Recent Berkeley Law alumni and volunteer lawyers from the area acted as judges for the students, whose arguments concluded the written and oral advocacy portion of the law school’s First Year Legal Skills Program.
This past semester, each first-year student wrote a motion for summary judgment brief based on an assigned problem from a real case. Participating judges then reviewed the briefs in advance of the arguments and tailored mock questions to the students’ assertions. For 15 minutes, each student engaged in a back-and-forth, appellate-style conversation with the designated judge.
“This is the third year that Berkeley Law students have completed their oral arguments at the Ninth Circuit building, and it’s been a fantastic experience,” says teaching assistant Kelly Stevens ’08. “The students worked extremely hard throughout the semester.”

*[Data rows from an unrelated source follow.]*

/-- A slice of a word is 0 where its digits are. -/
theorem extractLsb'_eq_zero_iff (cw : Word) (start len : Nat) :
    cw.extractLsb' start len = 0 ↔ cw.toNat / 2 ^ start % 2 ^ len = 0 := by
  rw [← BitVec.toNat_inj, BitVec.extractLsb'_toNat, Nat.shiftRight_eq_div_pow]
  simp

/-- Bits 31:8 of a word are 0 in format Z. -/
theorem reservedZ_iff (cw : Word) : cw.extractLsb' 8 24 = 0 ↔ cw.toNat / 2 ^ 8 = 0 := by
  rw [extractLsb'_eq_zero_iff]
  omega

/-- Bits 31:16 of a word are 0 in format B. -/
theorem reservedB_iff (cw : Word) : cw.extractLsb' 16 16 = 0 ↔ cw.toNat / 2 ^ 16 = 0 := by
  rw [extractLsb'_eq_zero_iff]
  omega

/-- Bits 31:24 of a word are 0 in formats E, A and N. -/
theorem reservedHigh_iff (cw : Word) : cw.extractLsb' 24 8 = 0 ↔ cw.toNat / 2 ^ 24 = 0 := by
  rw [extractLsb'_eq_zero_iff]
  omega

/-! ## The encoder's words as numbers (R71) -/

theorem encodeZ_toNat (op : Byte) : (encodeZ op).toNat = op.toNat := by
  rw [encodeZ, BitVec.toNat_setWidth]
  omega

theorem encodeA_toNat (op addr acmd : Byte) :
    (encodeA op addr acmd).toNat = op.toNat + 256 * addr.toNat + 65536 * acmd.toNat := by
  rw [encodeA_eq_ofNat, BitVec.toNat_ofNat]
  omega

theorem encodeB_toNat (op cmd : Byte) : (encodeB op cmd).toNat = op.toNat + 256 * cmd.toNat := by
  rw [encodeB_eq_ofNat, BitVec.toNat_ofNat]
  omega

theorem encodeE_toNat (op : Byte) (ev : Bool) (exp : Byte) :
    (encodeE op ev exp).toNat = op.toNat + 256 * ev.toNat + 65536 * exp.toNat := by
  have hev := ev.toNat_lt
  rw [encodeE_eq_ofNat, BitVec.toNat_ofNat]
  omega

theorem encodeN_toNat (op : Byte) (n : Half) : (encodeN op n).toNat = op.toNat + 256 * n.toNat := by
  rw [encodeN_eq_ofNat, BitVec.toNat_ofNat]
  omega

/-! ## A format's decoder gives back the fields its encoder wrote -/

@[simp] theorem opField_encodeZ (op : Byte) : opField (encodeZ op) = op := by
  apply BitVec.eq_of_toNat_eq
  rw [opField_toNat, encodeZ_toNat]
  omega

@[simp] theorem opField_encodeA (op addr acmd : Byte) : opField (encodeA op addr acmd) = op := by
  apply BitVec.eq_of_toNat_eq
  rw [opField_toNat, encodeA_toNat]
  omega

@[simp] theorem opField_encodeB (op cmd : Byte) : opField (encodeB op cmd) = op := by
  rw [encodeB_eq_encodeA, opField_encodeA]

@[simp] theorem opField_encodeE (op : Byte) (ev : Bool) (exp : Byte) : opField (encodeE op ev exp) = op := by
  rw [encodeE_eq_encodeA, opField_encodeA]

@[simp] theorem opField_encodeN (op : Byte) (n : Half) : opField (encodeN op n) = op := by
  apply BitVec.eq_of_toNat_eq
  rw [opField_toNat, encodeN_toNat]
  omega

theorem byteField1_encodeA (op addr acmd : Byte) : byteField1 (encodeA op addr acmd) = addr := by
  apply BitVec.eq_of_toNat_eq
  rw [byteField1_toNat, encodeA_toNat]
  omega

theorem byteField1_encodeB (op cmd : Byte) : byteField1 (encodeB op cmd) = cmd := by
  rw [encodeB_eq_encodeA, byteField1_encodeA]

theorem byteField2_encodeA (op addr acmd : Byte) : byteField2 (encodeA op addr acmd) = acmd := by
  apply BitVec.eq_of_toNat_eq
  rw [byteField2_toNat, encodeA_toNat]
  omega

theorem halfField_encodeN (op : Byte) (n : Half) : halfField (encodeN op n) = n := by
  apply BitVec.eq_of_toNat_eq
  rw [halfField_toNat, encodeN_toNat]
  omega

theorem decodeZ_encodeZ (op : Byte) (i : Instr) : decodeZ (encodeZ op) i = .ok i := by
  refine if_pos ((reservedZ_iff _).mpr ?_)
  rw [encodeZ_toNat]
  omega

theorem decodeB_encodeB (op cmd : Byte) (f : Byte → Instr) : decodeB (encodeB op cmd) f = .ok (f cmd) := by
  have hreserved : (encodeB op cmd).toNat / 2 ^ 16 = 0 := by
    rw [encodeB_toNat]
    omega
  rw [decodeB, if_pos ((reservedB_iff _).mpr hreserved), byteField1_encodeB]

theorem decodeA_encodeA (op addr acmd : Byte) (f : Byte → Byte → Instr) :
    decodeA (encodeA op addr acmd) f = .ok (f addr acmd) := by
  have hreserved : (encodeA op addr acmd).toNat / 2 ^ 24 = 0 := by
    rw [encodeA_toNat]
    omega
  rw [decodeA, if_pos ((reservedHigh_iff _).mpr hreserved), byteField1_encodeA, byteField2_encodeA]

theorem decodeN_encodeN (op : Byte) (n : Half) (f : Half → Instr) : decodeN (encodeN op n) f = .ok (f n) := by
  have hreserved : (encodeN op n).toNat / 2 ^ 24 = 0 := by
    rw [encodeN_toNat]
    omega
  rw [decodeN, if_pos ((reservedHigh_iff _).mpr hreserved), halfField_encodeN]

/-- R74's reserved bits of a format E word, and EXP = 0 where EV = 0, are what well-formedness asks of the fields. -/
theorem decodeE_encodeE (op : Byte) {ev : Bool} {exp : Byte} (hwf : expectedCodeOk ev exp = true)
    (f : Bool → Byte → Instr) : decodeE (encodeE op ev exp) f = .ok (f ev exp) := by
  have hev := ev.toNat_lt
  have hhigh : (encodeE op ev exp).extractLsb' 24 8 = 0 := by
    rw [reservedHigh_iff, encodeE_toNat]
    omega
  have hlow : (encodeE op ev exp).extractLsb' 9 7 = 0 := by
    rw [extractLsb'_eq_zero_iff, encodeE_toNat]
    omega
  have hexp : ev = false → exp = 0 := by
    rintro rfl
    simpa [expectedCodeOk] using hwf
  rw [decodeE, evField_encodeE, byteField2_encodeE, if_pos ⟨hhigh, hlow, hexp⟩]

/-- Settles O1: the word's opcode selects the instruction's format, and the format's decoder gives back its fields. -/
theorem decodeOfEncodeIsTheInstruction : Obligations.DecodeOfEncodeIsTheInstruction := by
  intro i hwf
  cases i with
  | pingReq | weightReq | pingAck | weightResp => rfl
  | crca | crcb | decw | deca | decab | rdb =>
    simp only [encode, decode, decodeCommand, opField_encodeZ]
    exact decodeZ_encodeZ _ _
  | encb cmd =>
    simp only [encode, decode, decodeCommand, opField_encodeB]
    exact decodeB_encodeB _ _ _
  | decb ev exp | decbb ev exp =>
    simp only [encode, decode, decodeCommand, opField_encodeE]
    exact decodeE_encodeE _ hwf _
  | enca addr acmd =>
    simp only [encode, decode, decodeCommand, opField_encodeA]
    exact decodeA_encodeA _ _ _ _
  | rdx n =>
    simp only [encode, decode, decodeCommand, opField_encodeN]
    exact decodeN_encodeN _ _ _

/-! ## A format's encoder gives back the word its decoder takes -/

theorem decodeZ_ok {cw : Word} {i j : Instr} (h : decodeZ cw j = .ok i) : i = j ∧ encodeZ (opField cw) = cw := by
  unfold decodeZ at h
  split at h
  · next hreserved =>
    rw [reservedZ_iff] at hreserved
    refine ⟨(Except.ok.inj h).symm, BitVec.eq_of_toNat_eq ?_⟩
    rw [encodeZ_toNat, opField_toNat]
    omega
  · cases h

theorem decodeB_ok {cw : Word} {i : Instr} {f : Byte → Instr} (h : decodeB cw f = .ok i) :
    ∃ cmd, i = f cmd ∧ encodeB (opField cw) cmd = cw := by
  unfold decodeB at h
  split at h
  · next hreserved =>
    rw [reservedB_iff] at hreserved
    refine ⟨_, (Except.ok.inj h).symm, BitVec.eq_of_toNat_eq ?_⟩
    rw [encodeB_toNat, opField_toNat, byteField1_toNat]
    omega
  · cases h

theorem decodeA_ok {cw : Word} {i : Instr} {f : Byte → Byte → Instr} (h : decodeA cw f = .ok i) :
    ∃ addr acmd, i = f addr acmd ∧ encodeA (opField cw) addr acmd = cw := by
  unfold decodeA at h
  split at h
  · next hreserved =>
    rw [reservedHigh_iff] at hreserved
    refine ⟨_, _, (Except.ok.inj h).symm, BitVec.eq_of_toNat_eq ?_⟩
    rw [encodeA_toNat, opField_toNat, byteField1_toNat, byteField2_toNat]
    omega
  · cases h

theorem decodeN_ok {cw : Word} {i : Instr} {f : Half → Instr} (h : decodeN cw f = .ok i) :
    ∃ n, i = f n ∧ encodeN (opField cw) n = cw := by
  unfold decodeN at h
  split at h
  · next hreserved =>
    rw [reservedHigh_iff] at hreserved
    refine ⟨_, (Except.ok.inj h).symm, BitVec.eq_of_toNat_eq ?_⟩
    rw [encodeN_toNat, opField_toNat, halfField_toNat]
    omega
  · cases h

theorem decodeE_ok {cw : Word} {i : Instr} {f : Bool → Byte → Instr} (h : decodeE cw f = .ok i) :
    ∃ ev exp, i = f ev exp ∧ expectedCodeOk ev exp = true ∧ encodeE (opField cw) ev exp = cw := by
  unfold decodeE at h
  split at h
  · next hreserved =>
    obtain ⟨hhigh, hlow, hexp⟩ := hreserved
    rw [reservedHigh_iff] at hhigh
    rw [extractLsb'_eq_zero_iff] at hlow
    refine ⟨_, _, (Except.ok.inj h).symm, ?_, BitVec.eq_of_toNat_eq ?_⟩
    · cases hev : evField cw with
      | true => rfl
      | false => simp [expectedCodeOk, hexp hev]
    · rw [encodeE_toNat, opField_toNat, evField_toNat, byteField2_toNat]
      omega
  · cases h

theorem opField_eq_of_toNat {cw : Word} {n : Nat} (h : (opField cw).toNat = n) : opField cw = BitVec.ofNat 8 n := by
  rw [← h, BitVec.ofNat_toNat, BitVec.setWidth_eq]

Students were divided into 12 sections and worked on two cases. The first addressed whether the American Disabilities Act requires retailers’ websites to be accessible to blind individuals. The second addressed the legality of a speak-English-only rule imposed on Navajo-speaking employees in an Arizona restaurant under Title VII. Both were based on real cases, with names and certain facts changed to suit the program’s needs.
For Allyson Franco ’10, who won her section’s Best Oral Argument award, the program marked the high point of her early law school career. “Giving my oral argument at the Ninth Circuit really enhanced the experience,” she says. “The atmosphere of the courthouse made me feel more like a ‘real lawyer’ than anything else I’ve done this year.”